Bwog’s Barnard Bureau Chief Renée Kraiem visited the Diana Center Event Oval last night. There, Barnard students and administrators gathered over falafel and hummus to cultivate better collaboration between students and administrators.

The evening began with an administrative panel on the issue that included Annie Aversa, Dean for Campus and Residential Life, Avis Hinkson, Dean of the College, and Joyce Lewandowski from Student Life, Director of Orientation and Activities, all monitored by Abigail Lewis, the Associate Director of the Athena Center.  Lewis presented three key aspects of communication for panelists to address: communication, role modeling, and transparency. “Complete transparency isn’t always appropriate, or desired,” said Lewis, but urged the panel and its audience to address what area of policy could realistically be more transparent.

Dean Hinkson, for her part, insisted that communication is a “two-way street,” and categorized the issue as “how to cultivate responses, pause, and really listen to those responses.”  Hinkson highlighted the difficulty she and other administrators have experienced in trying to cultivate responses, citing the meager ten responses she received to her email regarding housing this week. “Obviously it’s an issue of trust,” said Hinkson. “The degree to which you believe that I am being truthful will guide your opinions and your responses and what you choose to share as well…but I hope that as we enter into dialogue we are always coming with our best foot forward.”
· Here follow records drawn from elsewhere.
-- ==== Sys2Proof/Laws/State.lean ====
section
/-! SUPPORT. What each shared update of State does to each field, one lemma a field, so that no later proof
unfolds a record update. -/

namespace Sys2Proof.Machine

@[simp] theorem respond_rbyte (v : Word) (s : State) : (respond v s).rbyte = s.rbyte := rfl
@[simp] theorem respond_rlen (v : Word) (s : State) : (respond v s).rlen = s.rlen := rfl
@[simp] theorem respond_phase (v : Word) (s : State) : (respond v s).phase = .resp := rfl
@[simp] theorem respond_acc (v : Word) (s : State) : (respond v s).acc = s.acc := rfl
@[simp] theorem respond_rem (v : Word) (s : State) : (respond v s).rem = s.rem := rfl
@[simp] theorem respond_cmdWord (v : Word) (s : State) : (respond v s).cmdWord = s.cmdWord := rfl
@[simp] theorem respond_cmdOperand (v : Word) (s : State) : (respond v s).cmdOperand = s.cmdOperand := rfl
@[simp] theorem respond_rspStatus (v : Word) (s : State) : (respond v s).rspStatus = .ok := rfl
@[simp] theorem respond_rspData (v : Word) (s : State) : (respond v s).rspData = v := rfl
@[simp] theorem respond_srcExhausted (v : Word) (s : State) : (respond v s).srcExhausted = s.srcExhausted := rfl
@[simp] theorem respond_stream (v : Word) (s : State) : (respond v s).stream = s.stream := rfl
@[simp] theorem respond_srcTaken (v : Word) (s : State) : (respond v s).srcTaken = s.srcTaken := rfl
@[simp] theorem respond_wasReset (v : Word) (s : State) : (respond v s).wasReset = s.wasReset := rfl
@[simp] theorem respond_drawn (v : Word) (s : State) : (respond v s).drawn = s.drawn := rfl
@[simp] theorem respond_inputs (v : Word) (s : State) : (respond v s).inputs = s.inputs := rfl

@[simp] theorem raise_rbyte (e : Status) (s : State) : (raise e s).rbyte = s.rbyte := rfl
@[simp] theorem raise_rlen (e : Status) (s : State) : (raise e s).rlen = s.rlen := rfl
@[simp] theorem raise_phase (e : Status) (s : State) : (raise e s).phase = .resp := rfl
@[simp] theorem raise_acc (e : Status) (s : State) : (raise e s).acc = s.acc := rfl
@[simp] theorem raise_rem (e : Status) (s : State) : (raise e s).rem = s.rem := rfl
@[simp] theorem raise_cmdWord (e : Status) (s : State) : (raise e s).cmdWord = s.cmdWord := rfl
@[simp] theorem raise_cmdOperand (e : Status) (s : State) : (raise e s).cmdOperand = s.cmdOperand := rfl
@[simp] theorem raise_rspStatus (e : Status) (s : State) : (raise e s).rspStatus = e := rfl
@[simp] theorem raise_rspData (e : Status) (s : State) : (raise e s).rspData = Config.freeRspData s.drawn := rfl
@[simp] theorem raise_srcExhausted (e : Status) (s : State) : (raise e s).srcExhausted = s.srcExhausted := rfl
@[simp] theorem raise_stream (e : Status) (s : State) : (raise e s).stream = s.stream := rfl
@[simp] theorem raise_srcTaken (e : Status) (s : State) : (raise e s).srcTaken = s.srcTaken := rfl
@[simp] theorem raise_wasReset (e : Status) (s : State) : (raise e s).wasReset = s.wasReset := rfl
@[simp] theorem raise_drawn (e : Status) (s : State) : (raise e s).drawn = s.drawn + 1 := rfl
@[simp] theorem raise_inputs (e : Status) (s : State) : (raise e s).inputs = s.inputs := rfl

@[simp] theorem takeByte_rbyte (b : Byte) (es : List PortIn) (s : State) : (takeByte b es s).rbyte = b := rfl
@[simp] theorem takeByte_rlen (b : Byte) (es : List PortIn) (s : State) : (takeByte b es s).rlen = 8 := rfl
@[simp] theorem takeByte_phase (b : Byte) (es : List PortIn) (s : State) : (takeByte b es s).phase = s.phase := rfl
@[simp] theorem takeByte_acc (b : Byte) (es : List PortIn) (s : State) : (takeByte b es s).acc = s.acc := rfl
@[simp] theorem takeByte_rem (b : Byte) (es : List PortIn) (s : State) : (takeByte b es s).rem = s.rem := rfl
@[simp] theorem takeByte_cmdWord (b : Byte) (es : List PortIn) (s : State) : (takeByte b es s).cmdWord = s.cmdWord := rfl
@[simp] theorem takeByte_cmdOperand (b : Byte) (es : List PortIn) (s : State) : (takeByte b es s).cmdOperand = s.cmdOperand := rfl
@[simp] theorem takeByte_rspStatus (b : Byte) (es : List PortIn) (s : State) : (takeByte b es s).rspStatus = s.rspStatus := rfl
@[simp] theorem takeByte_rspData (b : Byte) (es : List PortIn) (s : State) : (takeByte b es s).rspData = s.rspData := rfl
@[simp] theorem takeByte_srcExhausted (b : Byte) (es : List PortIn) (s : State) : (takeByte b es s).srcExhausted = s.srcExhausted := rfl
@[simp] theorem takeByte_stream (b : Byte) (es : List PortIn) (s : State) : (takeByte b es s).stream = s.stream ++ [b] := rfl
@[simp] theorem takeByte_srcTaken (b : Byte) (es : List PortIn) (s : State) : (takeByte b es s).srcTaken = s.srcTaken + 1 := rfl
@[simp] theorem takeByte_wasReset (b : Byte) (es : List PortIn) (s : State) : (takeByte b es s).wasReset = s.wasReset := rfl
@[simp] theorem takeByte_drawn (b : Byte) (es : List PortIn) (s : State) : (takeByte b es s).drawn = s.drawn := rfl
@[simp] theorem takeByte_inputs (b : Byte) (es : List PortIn) (s : State) : (takeByte b es s).inputs = es := rfl

@[simp] theorem setInputs_rbyte (es : List PortIn) (s : State) : (setInputs es s).rbyte = s.rbyte := rfl
@[simp] theorem setInputs_rlen (es : List PortIn) (s : State) : (setInputs es s).rlen = s.rlen := rfl
@[simp] theorem setInputs_phase (es : List PortIn) (s : State) : (setInputs es s).phase = s.phase := rfl
@[simp] theorem setInputs_acc (es : List PortIn) (s : State) : (setInputs es s).acc = s.acc := rfl
@[simp] theorem setInputs_rem (es : List PortIn) (s : State) : (setInputs es s).rem = s.rem := rfl
@[simp] theorem setInputs_cmdWord (es : List PortIn) (s : State) : (setInputs es s).cmdWord = s.cmdWord := rfl
@[simp] theorem setInputs_cmdOperand (es : List PortIn) (s : State) : (setInputs es s).cmdOperand = s.cmdOperand := rfl
@[simp] theorem setInputs_rspStatus (es : List PortIn) (s : State) : (setInputs es s).rspStatus = s.rspStatus := rfl
@[simp] theorem setInputs_rspData (es : List PortIn) (s : State) : (setInputs es s).rspData = s.rspData := rfl
@[simp] theorem setInputs_srcExhausted (es : List PortIn) (s : State) : (setInputs es s).srcExhausted = s.srcExhausted := rfl
@[simp] theorem setInputs_stream (es : List PortIn) (s : State) : (setInputs es s).stream = s.stream := rfl
@[simp] theorem setInputs_srcTaken (es : List PortIn) (s : State) : (setInputs es s).srcTaken = s.srcTaken := rfl
@[simp] theorem setInputs_wasReset (es : List PortIn) (s : State) : (setInputs es s).wasReset = s.wasReset := rfl
@[simp] theorem setInputs_drawn (es : List PortIn) (s : State) : (setInputs es s).drawn = s.drawn := rfl
@[simp] theorem setInputs_inputs (es : List PortIn) (s : State) : (setInputs es s).inputs = es := rfl

@[simp] theorem takeBits_rbyte (k : Nat) (s : State) :
    (takeBits k s).rbyte = s.rbyte &&& lowMask 8 (s.rlen - BitVec.ofNat 4 k).toNat := rfl
@[simp] theorem takeBits_rlen (k : Nat) (s : State) : (takeBits k s).rlen = s.rlen - BitVec.ofNat 4 k := rfl
@[simp] theorem takeBits_phase (k : Nat) (s : State) : (takeBits k s).phase = s.phase := rfl
@[simp] theorem takeBits_acc (k : Nat) (s : State) :
    (takeBits k s).acc = (s.acc <<< k) ||| (topChunk s.rbyte s.rlen.toNat k).setWidth 64 := rfl
@[simp] theorem takeBits_rem (k : Nat) (s : State) : (takeBits k s).rem = s.rem - BitVec.ofNat 7 k := rfl
@[simp] theorem takeBits_cmdWord (k : Nat) (s : State) : (takeBits k s).cmdWord = s.cmdWord := rfl
@[simp] theorem takeBits_cmdOperand (k : Nat) (s : State) : (takeBits k s).cmdOperand = s.cmdOperand := rfl
@[simp] theorem takeBits_rspStatus (k : Nat) (s : State) : (takeBits k s).rspStatus = s.rspStatus := rfl
@[simp] theorem takeBits_rspData (k : Nat) (s : State) : (takeBits k s).rspData = s.rspData := rfl
@[simp] theorem takeBits_srcExhausted (k : Nat) (s : State) : (takeBits k s).srcExhausted = s.srcExhausted := rfl
@[simp] theorem takeBits_stream (k : Nat) (s : State) : (takeBits k s).stream = s.stream := rfl
@[simp] theorem takeBits_srcTaken (k : Nat) (s : State) : (takeBits k s).srcTaken = s.srcTaken := rfl
@[simp] theorem takeBits_wasReset (k : Nat) (s : State) : (takeBits k s).wasReset = s.wasReset := rfl
@[simp] theorem takeBits_drawn (k : Nat) (s : State) : (takeBits k s).drawn = s.drawn := rfl
@[simp] theorem takeBits_inputs (k : Nat) (s : State) : (takeBits k s).inputs = s.inputs := rfl

@[simp] theorem beginRead_rbyte (n : Count) (s : State) : (beginRead n s).rbyte = s.rbyte := rfl
@[simp] theorem beginRead_rlen (n : Count) (s : State) : (beginRead n s).rlen = s.rlen := rfl
@[simp] theorem beginRead_phase (n : Count) (s : State) : (beginRead n s).phase = .busy := rfl
@[simp] theorem beginRead_acc (n : Count) (s : State) : (beginRead n s).acc = 0 := rfl
@[simp] theorem beginRead_rem (n : Count) (s : State) : (beginRead n s).rem = n := rfl
@[simp] theorem beginRead_cmdWord (n : Count) (s : State) : (beginRead n s).cmdWord = s.cmdWord := rfl
@[simp] theorem beginRead_cmdOperand (n : Count) (s : State) : (beginRead n s).cmdOperand = s.cmdOperand := rfl
@[simp] theorem beginRead_rspStatus (n : Count) (s : State) : (beginRead n s).rspStatus = s.rspStatus := rfl
@[simp] theorem beginRead_rspData (n : Count) (s : State) : (beginRead n s).rspData = s.rspData := rfl
@[simp] theorem beginRead_srcExhausted (n : Count) (s : State) : (beginRead n s).srcExhausted = s.srcExhausted := rfl
@[simp] theorem beginRead_stream (n : Count) (s : State) : (beginRead n s).stream = s.stream := rfl
@[simp] theorem beginRead_srcTaken (n : Count) (s : State) : (beginRead n s).srcTaken = s.srcTaken := rfl
@[simp] theorem beginRead_wasReset (n : Count) (s : State) : (beginRead n s).wasReset = s.wasReset := rfl
@[simp] theorem beginRead_drawn (n : Count) (s : State) : (beginRead n s).drawn = s.drawn := rfl
@[simp] theorem beginRead_inputs (n : Count) (s : State) : (beginRead n s).inputs = s.inputs := rfl

@[simp] theorem pastEdge_rbyte (s : State) : (pastEdge s).rbyte = s.rbyte := rfl
@[simp] theorem pastEdge_rlen (s : State) : (pastEdge s).rlen = s.rlen := rfl
@[simp] theorem pastEdge_phase (s : State) : (pastEdge s).phase = s.phase := rfl
@[simp] theorem pastEdge_acc (s : State) : (pastEdge s).acc = s.acc := rfl
@[simp] theorem pastEdge_rem (s : State) : (pastEdge s).rem = s.rem := rfl
@[simp] theorem pastEdge_cmdWord (s : State) : (pastEdge s).cmdWord = s.cmdWord := rfl
@[simp] theorem pastEdge_cmdOperand (s : State) : (pastEdge s).cmdOperand = s.cmdOperand := rfl
@[simp] theorem pastEdge_rspStatus (s : State) : (pastEdge s).rspStatus = s.rspStatus := rfl
@[simp] theorem pastEdge_rspData (s : State) : (pastEdge s).rspData = s.rspData := rfl
@[simp] theorem pastEdge_srcExhausted (s : State) : (pastEdge s).srcExhausted = s.srcExhausted := rfl
@[simp] theorem pastEdge_stream (s : State) : (pastEdge s).stream = s.stream := rfl
@[simp] theorem pastEdge_srcTaken (s : State) : (pastEdge s).srcTaken = s.srcTaken := rfl
@[simp] theorem pastEdge_wasReset (s : State) : (pastEdge s).wasReset = s.wasReset := rfl
@[simp] theorem pastEdge_drawn (s : State) : (pastEdge s).drawn = s.drawn := rfl
@[simp] theorem pastEdge_inputs (s : State) : (pastEdge s).inputs = s.inputs.tail := rfl

@[simp] theorem accept_rbyte (e : PortIn) (s : State) : (accept e s).rbyte = s.rbyte := rfl
@[simp] theorem accept_rlen (e : PortIn) (s : State) : (accept e s).rlen = s.rlen := rfl
@[simp] theorem accept_phase (e : PortIn) (s : State) : (accept e s).phase = .busy := rfl
@[simp] theorem accept_acc (e : PortIn) (s : State) : (accept e s).acc = s.acc := rfl
@[simp] theorem accept_rem (e : PortIn) (s : State) : (accept e s).rem = s.rem := rfl
@[simp] theorem accept_cmdWord (e : PortIn) (s : State) : (accept e s).cmdWord = e.cmdWord := rfl
@[simp] theorem accept_cmdOperand (e : PortIn) (s : State) : (accept e s).cmdOperand = e.cmdOperand := rfl
@[simp] theorem accept_rspStatus (e : PortIn) (s : State) : (accept e s).rspStatus = s.rspStatus := rfl
@[simp] theorem accept_rspData (e : PortIn) (s : State) : (accept e s).rspData = s.rspData := rfl
@[simp] theorem accept_srcExhausted (e : PortIn) (s : State) : (accept e s).srcExhausted = e.srcExhausted := rfl
@[simp] theorem accept_stream (e : PortIn) (s : State) : (accept e s).stream = s.stream := rfl
@[simp] theorem accept_srcTaken (e : PortIn) (s : State) : (accept e s).srcTaken = s.srcTaken := rfl
@[simp] theorem accept_wasReset (e : PortIn) (s : State) : (accept e s).wasReset = s.wasReset := rfl
@[simp] theorem accept_drawn (e : PortIn) (s : State) : (accept e s).drawn = s.drawn := rfl
@[simp] theorem accept_inputs (e : PortIn) (s : State) : (accept e s).inputs = s.inputs := rfl

@[simp] theorem deliver_rbyte (s : State) : (deliver s).rbyte = s.rbyte := rfl
@[simp] theorem deliver_rlen (s : State) : (deliver s).rlen = s.rlen := rfl
@[simp] theorem deliver_phase (s : State) : (deliver s).phase = .idle := rfl
@[simp] theorem deliver_acc (s : State) : (deliver s).acc = Config.freeAcc s.drawn := rfl
@[simp] theorem deliver_rem (s : State) : (deliver s).rem = Config.freeRem s.drawn := rfl
@[simp] theorem deliver_cmdWord (s : State) : (deliver s).cmdWord = Config.freeCmdWord s.drawn := rfl
@[simp] theorem deliver_cmdOperand (s : State) : (deliver s).cmdOperand = Config.freeCmdOperand s.drawn := rfl
@[simp] theorem deliver_rspStatus (s : State) : (deliver s).rspStatus = Config.freeRspStatus s.drawn := rfl
@[simp] theorem deliver_rspData (s : State) : (deliver s).rspData = Config.freeRspData s.drawn := rfl
@[simp] theorem deliver_srcExhausted (s : State) : (deliver s).srcExhausted = s.srcExhausted := rfl
@[simp] theorem deliver_stream (s : State) : (deliver s).stream = s.stream := rfl
@[simp] theorem deliver_srcTaken (s : State) : (deliver s).srcTaken = s.srcTaken := rfl
@[simp] theorem deliver_wasReset (s : State) : (deliver s).wasReset = s.wasReset := rfl
@[simp] theorem deliver_drawn (s : State) : (deliver s).drawn = s.drawn + 1 := rfl
@[simp] theorem deliver_inputs (s : State) : (deliver s).inputs = s.inputs := rfl

@[simp] theorem resetEdge_rbyte (e : PortIn) (s : State) : (resetEdge e s).rbyte = Config.freeRbyte s.drawn := rfl
@[simp] theorem resetEdge_rlen (e : PortIn) (s : State) : (resetEdge e s).rlen = 0 := rfl
@[simp] theorem resetEdge_phase (e : PortIn) (s : State) : (resetEdge e s).phase = .idle := rfl
@[simp] theorem resetEdge_acc (e : PortIn) (s : State) : (resetEdge e s).acc = Config.freeAcc s.drawn := rfl
@[simp] theorem resetEdge_rem (e : PortIn) (s : State) : (resetEdge e s).rem = Config.freeRem s.drawn := rfl
@[simp] theorem resetEdge_cmdWord (e : PortIn) (s : State) : (resetEdge e s).cmdWord = Config.freeCmdWord s.drawn := rfl
@[simp] theorem resetEdge_cmdOperand (e : PortIn) (s : State) : (resetEdge e s).cmdOperand = Config.freeCmdOperand s.drawn := rfl
@[simp] theorem resetEdge_rspStatus (e : PortIn) (s : State) : (resetEdge e s).rspStatus = Config.freeRspStatus s.drawn := rfl
@[simp] theorem resetEdge_rspData (e : PortIn) (s : State) : (resetEdge e s).rspData = Config.freeRspData s.drawn := rfl
@[simp] theorem resetEdge_srcExhausted (e : PortIn) (s : State) : (resetEdge e s).srcExhausted = s.srcExhausted := rfl
@[simp] theorem resetEdge_stream (e : PortIn) (s : State) : (resetEdge e s).stream = [] := rfl
@[simp] theorem resetEdge_srcTaken (e : PortIn) (s : State) : (resetEdge e s).srcTaken = takenAtReset e s := rfl
@[simp] theorem resetEdge_wasReset (e : PortIn) (s : State) : (resetEdge e s).wasReset = true := rfl
@[simp] theorem resetEdge_drawn (e : PortIn) (s : State) : (resetEdge e s).drawn = s.drawn + 1 := rfl
@[simp] theorem resetEdge_inputs (e : PortIn) (s : State) : (resetEdge e s).inputs = s.inputs := rfl

end Sys2Proof.Machine
end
Lewandowski and Aversa echoed AHinks’s comments, stressing that, on the housing front, “a simple question is never really a simple question,” and their respective struggles to solicit feedback from a wide range of students. “I look through comments on campus media,” said Lewandowski, and “those are the things I always keep in mind when I’m making changes to the schedule. So keep writing those op-eds, keep posting stuff on campus media because we do read it…and for me personally, I do take it very seriously.”

The evening concluded with discussions between administrators and student attendees at individual tables that included a breadth of recent policy changes on campus, including the ongoing negotiations between the college and Local 2110 UAW workers, the fall housing crisis, and the recent decrease in free counseling sessions at Furman, to name a few. All tables carried on excited discussions through the meeting’s scheduled ending at 8 pm, and for the next half hour almost all administrators remained in the Event Oval speaking with even smaller groups of students. The productivity of this notwithstanding, the issue still stands that, in the words of Aversa, “if we’re so reliant on student feedback…and we get [such] a small proportion of responses…how can we get a larger group of students…how can we communicate that to students? Apparently, Barnard is going to need more than falafel.